A Millionaire That Isn’t

Image of Kensley Peter Charlemange
Image of Kensley Peter Charlemange
Independent Eye by Kensley Peter Charlemange

“TO the writing of books, there is no end,” the Good Book tells us. With hundreds of titles in her treasure chest, this affirmation is singularly true of author, Dawn French.

The prolific writer has to have some discipline under her belt. This career civil servant has often confessed that if she was making a fat steady, income on her writing, she would not be in the civil service.

If you asked her, I am sure Miss French would confess that she had role-model readers in her parents. Her home probably was a library of books and that was the bed she slept on. It had to be. How else would she have entered international writing competitions in her adolescent years and won? How else would she have such an avaricious appetite for research?

A love for books and for research is the attitude I think she wants to pass on to Saint Lucia’s children. Hence, I believe her adventure into producing children literature.

Miss French has a series of Peanut tales and every Peanut tale has a lesson, moral and otherwise. That is what I love most about the Peanut tales. Lessons, a lot of saint Lucians should have learnt but haven’t.

Saint Lucians can be very judgmental, especially towards their own. I can relate a lot of stories. This though is about Dawn French or is it about, Sabine Clementine James aka Peanut through home she tells her stories?

I am not sure if I can call miss French a feminist but she sure gives to women issues and equality and so it is no wonder why the main character is female.

Despite her petite form, Peanut drives the point home in Peanut and the Lesson. Peanut and the Lesson is a story on littering, a critical problem for us in St Lucia. The tale allows for the making of inferences and other critical reading skills.

Making judgements, which is among the higher reading skills that can be explored it this book. An underlining intertwine is the family structre; gender roles and sibling rivalry. A social argument is made that in life no one person is more important than the other, no matter their status.

Respect is owed to the janitor as much as it is for the school’s principal. The thing about Caribbean writers in that they write on themes that are relatable to Caribbean audiences. In as must as Miss Dawn achieves that end in her stories, they also have global appeal.
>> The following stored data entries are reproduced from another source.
-- ==== Sys2Proof/Machine/Outputs.lean ====
section
/-! DEFINITION. The output commands as instructions (43_output_commands.md): the word on the port, with the effect the
spec gives it on the actuator or the display. -/

namespace Sys2Proof.Machine

/-- `ACT.NONE`: no command this tick (R234). -/
def execActNone (s : State) : Host.Outcome State Fault Refusal := .next s

/-- `ACT.STOP` (R231). -/
def execActStop (s : State) : Host.Outcome State Fault Refusal := .next (sendStop s)

/-- `ACT.DIR` (R232). -/
def execActDir (d : Bool) (s : State) : Host.Outcome State Fault Refusal := .next (sendDir d s)

/-- `ACT.STEP` (R233), `n` in 1..255. `n = 0` is no command (R97, 93_implementation_defined.md section 1: `refuse`). -/
def execActStep (n : Byte) (s : State) : Host.Outcome State Fault Refusal :=
  if n = 0#8 then .refused .stepCountZero else .next (sendStep n s)

/-- `DSP.WRITE` (R236), registers 0..4. Registers 5..7 are reserved (R108). -/
def execDspWrite (r : BitVec 3) (v : Byte) (s : State) : Host.Outcome State Fault Refusal :=
  if r.toNat ≤ 4 then .next (sendDisplay r v s) else .refused .displayRegisterReserved

end Sys2Proof.Machine
end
Some of the other titles are quite intriguing like Peanut and the Monster Under the Bed and Peanut and the Defender. Some are adventurous like Peanut and the Forest Walk and Peanut and the Bird.

The Peanut series I see as the medium for making Dawn French a millionaire, with a bit more colour and vivid illustrations and bring down the cost of the book through mass production and global marketing, she can rest easy on her retirement.